-- ==== Sys2Proof/Machine/Convert.lean ====
section
/-! DEFINITION. The eight conversion commands (40_color_conversions R115, R120 to R127). Each reads the lanes of its
source type from `COLOR_IN`, ignores the other bits, writes `COLOR_OUT` and clears `NOMATCH`; none faults. -/

namespace Sys2Proof.Machine

/-- `CVT.RGB.GS` (40_color_conversions R120). -/
def execCvtRgbGs (s : State) : Host.Outcome State Fault Refusal :=
  .next (s.putColorOut (Color.gs (average (lane 0 s.colorIn) (lane 1 s.colorIn) (lane 2 s.colorIn))).toWord)

/-- `CVT.GS.RGB` (40_color_conversions R121). -/
def execCvtGsRgb (s : State) : Host.Outcome State Fault Refusal :=
  let v := lane 0 s.colorIn
  .next (s.putColorOut (Color.rgb v v v).toWord)

/-- `CVT.GS.RGBA` (40_color_conversions R122). -/
def execCvtGsRgba (s : State) : Host.Outcome State Fault Refusal :=
  let v := lane 0 s.colorIn
  .next (s.putColorOut (Color.rgba v v v 255).toWord)

/-- `CVT.RGBA.RGB` (40_color_conversions R123). -/
def execCvtRgbaRgb (s : State) : Host.Outcome State Fault Refusal :=
  .next (s.putColorOut (Color.rgb (lane 0 s.colorIn) (lane 1 s.colorIn) (lane 2 s.colorIn)).toWord)

/-- `CVT.RGBA.GSA` (40_color_conversions R124). -/
def execCvtRgbaGsa (s : State) : Host.Outcome State Fault Refusal :=
  let v := average (lane 0 s.colorIn) (lane 1 s.colorIn) (lane 2 s.colorIn)
  .next (s.putColorOut (Color.gsa v (lane 3 s.colorIn)).toWord)

/-- `CVT.GSA.RGBA` (40_color_conversions R125). -/
def execCvtGsaRgba (s : State) : Host.Outcome State Fault Refusal :=
  let v := lane 0 s.colorIn
  .next (s.putColorOut (Color.rgba v v v (lane 3 s.colorIn)).toWord)

/-- `CVT.BW.GS` (40_color_conversions R126): the 1-bit expansion of bit 0. -/
def execCvtBwGs (s : State) : Host.Outcome State Fault Refusal :=
  .next (s.putColorOut (Color.gs (expand (s.colorIn.extractLsb' 0 1))).toWord)

/-- `CVT.GS.BW` (40_color_conversions R127): the 1-bit compaction of the value. -/
def execCvtGsBw (s : State) : Host.Outcome State Fault Refusal :=
  .next (s.putColorOut (Color.bw ((compact s.cfg.pack1 1 (lane 0 s.colorIn)).getLsbD 0)).toWord)

end Sys2Proof.Machine
end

**What needs to be done:**
Beginning at the line with "(lane 2 s.colorIn)).toWord)" and ending at the line with "let v := average", reproduce each line of the data above exactly, and add no other lines.

**Output of the task:**
  .next (s.putColorOut (Color.rgb (lane 0 s.colorIn) (lane 1 s.colorIn) (lane 2 s.colorIn)).toWord)

/-- `CVT.RGBA.GSA` (40_color_conversions R124). -/
def execCvtRgbaGsa (s : State) : Host.Outcome State Fault Refusal :=
  let v := average (lane 0 s.colorIn) (lane 1 s.colorIn) (lane 2 s.colorIn)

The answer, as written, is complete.